Data for analysis:
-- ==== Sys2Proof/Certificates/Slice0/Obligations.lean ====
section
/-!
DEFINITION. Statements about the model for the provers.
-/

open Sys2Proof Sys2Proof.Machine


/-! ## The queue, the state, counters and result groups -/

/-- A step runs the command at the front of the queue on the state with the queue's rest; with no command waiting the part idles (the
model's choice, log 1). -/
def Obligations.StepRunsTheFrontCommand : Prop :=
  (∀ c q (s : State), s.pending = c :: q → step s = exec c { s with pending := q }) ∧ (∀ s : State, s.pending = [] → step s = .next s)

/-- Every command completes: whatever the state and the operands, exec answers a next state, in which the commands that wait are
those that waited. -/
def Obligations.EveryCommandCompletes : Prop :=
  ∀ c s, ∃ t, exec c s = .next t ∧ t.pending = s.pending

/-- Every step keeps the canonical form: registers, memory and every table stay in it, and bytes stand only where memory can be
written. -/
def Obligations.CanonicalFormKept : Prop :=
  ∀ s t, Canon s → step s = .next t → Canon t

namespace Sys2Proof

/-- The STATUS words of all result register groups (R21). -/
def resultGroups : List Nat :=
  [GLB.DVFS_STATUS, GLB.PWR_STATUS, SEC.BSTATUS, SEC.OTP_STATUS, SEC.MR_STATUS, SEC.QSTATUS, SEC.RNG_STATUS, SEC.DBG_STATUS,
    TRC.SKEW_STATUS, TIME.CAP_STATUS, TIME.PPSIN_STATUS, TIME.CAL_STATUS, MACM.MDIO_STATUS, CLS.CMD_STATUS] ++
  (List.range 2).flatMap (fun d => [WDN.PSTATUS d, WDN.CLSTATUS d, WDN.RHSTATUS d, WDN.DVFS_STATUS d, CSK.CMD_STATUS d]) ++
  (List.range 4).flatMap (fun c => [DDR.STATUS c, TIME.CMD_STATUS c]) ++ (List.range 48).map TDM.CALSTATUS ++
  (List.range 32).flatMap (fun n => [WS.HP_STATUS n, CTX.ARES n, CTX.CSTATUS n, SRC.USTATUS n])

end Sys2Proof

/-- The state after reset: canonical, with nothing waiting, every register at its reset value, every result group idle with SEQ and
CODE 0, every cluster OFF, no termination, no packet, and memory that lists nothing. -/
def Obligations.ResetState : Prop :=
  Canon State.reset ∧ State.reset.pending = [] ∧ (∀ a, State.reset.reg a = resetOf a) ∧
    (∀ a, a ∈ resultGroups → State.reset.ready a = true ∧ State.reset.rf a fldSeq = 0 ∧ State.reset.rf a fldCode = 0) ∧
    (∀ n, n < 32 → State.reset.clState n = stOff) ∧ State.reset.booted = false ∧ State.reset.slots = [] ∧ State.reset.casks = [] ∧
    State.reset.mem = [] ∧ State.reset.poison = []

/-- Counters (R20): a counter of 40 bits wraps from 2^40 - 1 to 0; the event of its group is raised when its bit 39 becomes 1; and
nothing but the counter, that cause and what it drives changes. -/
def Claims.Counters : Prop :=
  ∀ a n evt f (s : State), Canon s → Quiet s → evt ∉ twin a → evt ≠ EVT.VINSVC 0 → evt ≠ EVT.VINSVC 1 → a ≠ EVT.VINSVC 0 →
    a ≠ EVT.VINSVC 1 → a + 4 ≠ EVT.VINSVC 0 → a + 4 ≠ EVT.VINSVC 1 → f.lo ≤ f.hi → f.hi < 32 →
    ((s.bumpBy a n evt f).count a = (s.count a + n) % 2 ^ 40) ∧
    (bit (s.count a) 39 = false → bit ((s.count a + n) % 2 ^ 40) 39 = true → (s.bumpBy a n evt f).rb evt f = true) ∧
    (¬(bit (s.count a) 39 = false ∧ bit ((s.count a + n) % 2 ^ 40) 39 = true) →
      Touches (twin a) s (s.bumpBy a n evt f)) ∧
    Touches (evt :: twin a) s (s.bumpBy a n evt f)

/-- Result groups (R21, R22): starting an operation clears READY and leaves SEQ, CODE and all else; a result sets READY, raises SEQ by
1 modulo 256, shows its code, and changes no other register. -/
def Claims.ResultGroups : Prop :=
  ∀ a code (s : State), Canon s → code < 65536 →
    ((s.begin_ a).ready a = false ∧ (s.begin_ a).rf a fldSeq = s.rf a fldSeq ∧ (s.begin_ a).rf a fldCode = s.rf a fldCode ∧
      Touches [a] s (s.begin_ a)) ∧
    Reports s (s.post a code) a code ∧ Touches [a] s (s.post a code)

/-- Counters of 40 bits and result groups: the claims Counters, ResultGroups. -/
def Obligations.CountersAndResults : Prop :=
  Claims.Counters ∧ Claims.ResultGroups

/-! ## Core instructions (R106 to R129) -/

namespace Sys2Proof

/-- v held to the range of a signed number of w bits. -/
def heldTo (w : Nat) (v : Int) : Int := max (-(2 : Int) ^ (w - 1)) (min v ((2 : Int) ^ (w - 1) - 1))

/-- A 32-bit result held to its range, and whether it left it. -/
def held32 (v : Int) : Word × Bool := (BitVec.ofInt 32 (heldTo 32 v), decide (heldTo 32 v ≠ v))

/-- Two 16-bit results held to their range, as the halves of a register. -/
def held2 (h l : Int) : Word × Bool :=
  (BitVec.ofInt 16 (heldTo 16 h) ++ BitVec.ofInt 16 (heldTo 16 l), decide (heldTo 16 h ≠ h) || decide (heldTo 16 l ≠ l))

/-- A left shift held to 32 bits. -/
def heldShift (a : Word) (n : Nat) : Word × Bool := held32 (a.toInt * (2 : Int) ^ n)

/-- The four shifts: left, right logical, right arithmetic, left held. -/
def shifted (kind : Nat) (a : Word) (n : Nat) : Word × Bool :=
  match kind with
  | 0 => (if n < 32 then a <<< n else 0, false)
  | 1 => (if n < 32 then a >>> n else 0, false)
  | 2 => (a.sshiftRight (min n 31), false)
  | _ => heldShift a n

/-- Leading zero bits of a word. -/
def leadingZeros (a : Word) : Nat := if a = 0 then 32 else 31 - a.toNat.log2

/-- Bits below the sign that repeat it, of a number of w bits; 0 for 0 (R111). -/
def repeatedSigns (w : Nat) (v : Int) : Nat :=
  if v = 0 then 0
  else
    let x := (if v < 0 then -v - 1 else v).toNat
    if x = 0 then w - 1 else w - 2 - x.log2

Try it: Please reproduce the data as it was given, with every line exact.

Result below:
-- ==== Sys2Proof/Certificates/Slice0/Obligations.lean ====
section
/-!
DEFINITION. Statements about the model for the provers.
-/

open Sys2Proof Sys2Proof.Machine


/-! ## The queue, the state, counters and result groups -/

/-- A step runs the command at the front of the queue on the state with the queue's rest; with no command waiting the part idles (the
model's choice, log 1). -/
def Obligations.StepRunsTheFrontCommand : Prop :=
  (∀ c q (s : State), s.pending = c :: q → step s = exec c { s with pending := q }) ∧ (∀ s : State, s.pending = [] → step s = .next s)

/-- Every command completes: whatever the state and the operands, exec answers a next state, in which the commands that wait are
those that waited. -/
def Obligations.EveryCommandCompletes : Prop :=
  ∀ c s, ∃ t, exec c s = .next t ∧ t.pending = s.pending

/-- Every step keeps the canonical form: registers, memory and every table stay in it, and bytes stand only where memory can be
written. -/
def Obligations.CanonicalFormKept : Prop :=
  ∀ s t, Canon s → step s = .next t → Canon t

namespace Sys2Proof

/-- The STATUS words of all result register groups (R21). -/
def resultGroups : List Nat :=
  [GLB.DVFS_STATUS, GLB.PWR_STATUS, SEC.BSTATUS, SEC.OTP_STATUS, SEC.MR_STATUS, SEC.QSTATUS, SEC.RNG_STATUS, SEC.DBG_STATUS,
    TRC.SKEW_STATUS, TIME.CAP_STATUS, TIME.PPSIN_STATUS, TIME.CAL_STATUS, MACM.MDIO_STATUS, CLS.CMD_STATUS] ++
  (List.range 2).flatMap (fun d => [WDN.PSTATUS d, WDN.CLSTATUS d, WDN.RHSTATUS d, WDN.DVFS_STATUS d, CSK.CMD_STATUS d]) ++
  (List.range 4).flatMap (fun c => [DDR.STATUS c, TIME.CMD_STATUS c]) ++ (List.range 48).map TDM.CALSTATUS ++
  (List.range 32).flatMap (fun n => [WS.HP_STATUS n, CTX.ARES n, CTX.CSTATUS n, SRC.USTATUS n])

end Sys2Proof

/-- The state after reset: canonical, with nothing waiting, every register at its reset value, every result group idle with SEQ and
CODE 0, every cluster OFF, no termination, no packet, and memory that lists nothing. -/
def Obligations.ResetState : Prop :=
  Canon State.reset ∧ State.reset.pending = [] ∧ (∀ a, State.reset.reg a = resetOf a) ∧
    (∀ a, a ∈ resultGroups → State.reset.ready a = true ∧ State.reset.rf a fldSeq = 0 ∧ State.reset.rf a fldCode = 0) ∧
    (∀ n, n < 32 → State.reset.clState n = stOff) ∧ State.reset.booted = false ∧ State.reset.slots = [] ∧ State.reset.casks = [] ∧
    State.reset.mem = [] ∧ State.reset.poison = []

/-- Counters (R20): a counter of 40 bits wraps from 2^40 - 1 to 0; the event of its group is raised when its bit 39 becomes 1; and
nothing but the counter, that cause and what it drives changes. -/
def Claims.Counters : Prop :=
  ∀ a n evt f (s : State), Canon s → Quiet s → evt ∉ twin a → evt ≠ EVT.VINSVC 0 → evt ≠ EVT.VINSVC 1 → a ≠ EVT.VINSVC 0 →
    a ≠ EVT.VINSVC 1 → a + 4 ≠ EVT.VINSVC 0 → a + 4 ≠ EVT.VINSVC 1 → f.lo ≤ f.hi → f.hi < 32 →
    ((s.bumpBy a n evt f).count a = (s.count a + n) % 2 ^ 40) ∧
    (bit (s.count a) 39 = false → bit ((s.count a + n) % 2 ^ 40) 39 = true → (s.bumpBy a n evt f).rb evt f = true) ∧
    (¬(bit (s.count a) 39 = false ∧ bit ((s.count a + n) % 2 ^ 40) 39 = true) →
      Touches (twin a) s (s.bumpBy a n evt f)) ∧
    Touches (evt :: twin a) s (s.bumpBy a n evt f)

/-- Result groups (R21, R22): starting an operation clears READY and leaves SEQ, CODE and all else; a result sets READY, raises SEQ by
1 modulo 256, shows its code, and changes no other register. -/
def Claims.ResultGroups : Prop :=
  ∀ a code (s : State), Canon s → code < 65536 →
    ((s.begin_ a).ready a = false ∧ (s.begin_ a).rf a fldSeq = s.rf a fldSeq ∧ (s.begin_ a).rf a fldCode = s.rf a fldCode ∧
      Touches [a] s (s.begin_ a)) ∧
    Reports s (s.post a code) a code ∧ Touches [a] s (s.post a code)

/-- Counters of 40 bits and result groups: the claims Counters, ResultGroups. -/
def Obligations.CountersAndResults : Prop :=
  Claims.Counters ∧ Claims.ResultGroups

/-! ## Core instructions (R106 to R129) -/

namespace Sys2Proof

/-- v held to the range of a signed number of w bits. -/
def heldTo (w : Nat) (v : Int) : Int := max (-(2 : Int) ^ (w - 1)) (min v ((2 : Int) ^ (w - 1) - 1))

/-- A 32-bit result held to its range, and whether it left it. -/
def held32 (v : Int) : Word × Bool := (BitVec.ofInt 32 (heldTo 32 v), decide (heldTo 32 v ≠ v))

/-- Two 16-bit results held to their range, as the halves of a register. -/
def held2 (h l : Int) : Word × Bool :=
  (BitVec.ofInt 16 (heldTo 16 h) ++ BitVec.ofInt 16 (heldTo 16 l), decide (heldTo 16 h ≠ h) || decide (heldTo 16 l ≠ l))

/-- A left shift held to 32 bits. -/
def heldShift (a : Word) (n : Nat) : Word × Bool := held32 (a.toInt * (2 : Int) ^ n)

/-- The four shifts: left, right logical, right arithmetic, left held. -/
def shifted (kind : Nat) (a : Word) (n : Nat) : Word × Bool :=
  match kind with
  | 0 => (if n < 32 then a <<< n else 0, false)
  | 1 => (if n < 32 then a >>> n else 0, false)
  | 2 => (a.sshiftRight (min n 31), false)
  | _ => heldShift a n

/-- Leading zero bits of a word. -/
def leadingZeros (a : Word) : Nat := if a = 0 then 32 else 31 - a.toNat.log2

/-- Bits below the sign that repeat it, of a number of w bits; 0 for 0 (R111). -/
def repeatedSigns (w : Nat) (v : Int) : Nat :=
  if v = 0 then 0
  else
    let x := (if v < 0 then -v - 1 else v).toNat
    if x = 0 then w - 1 else w - 2 - x.log2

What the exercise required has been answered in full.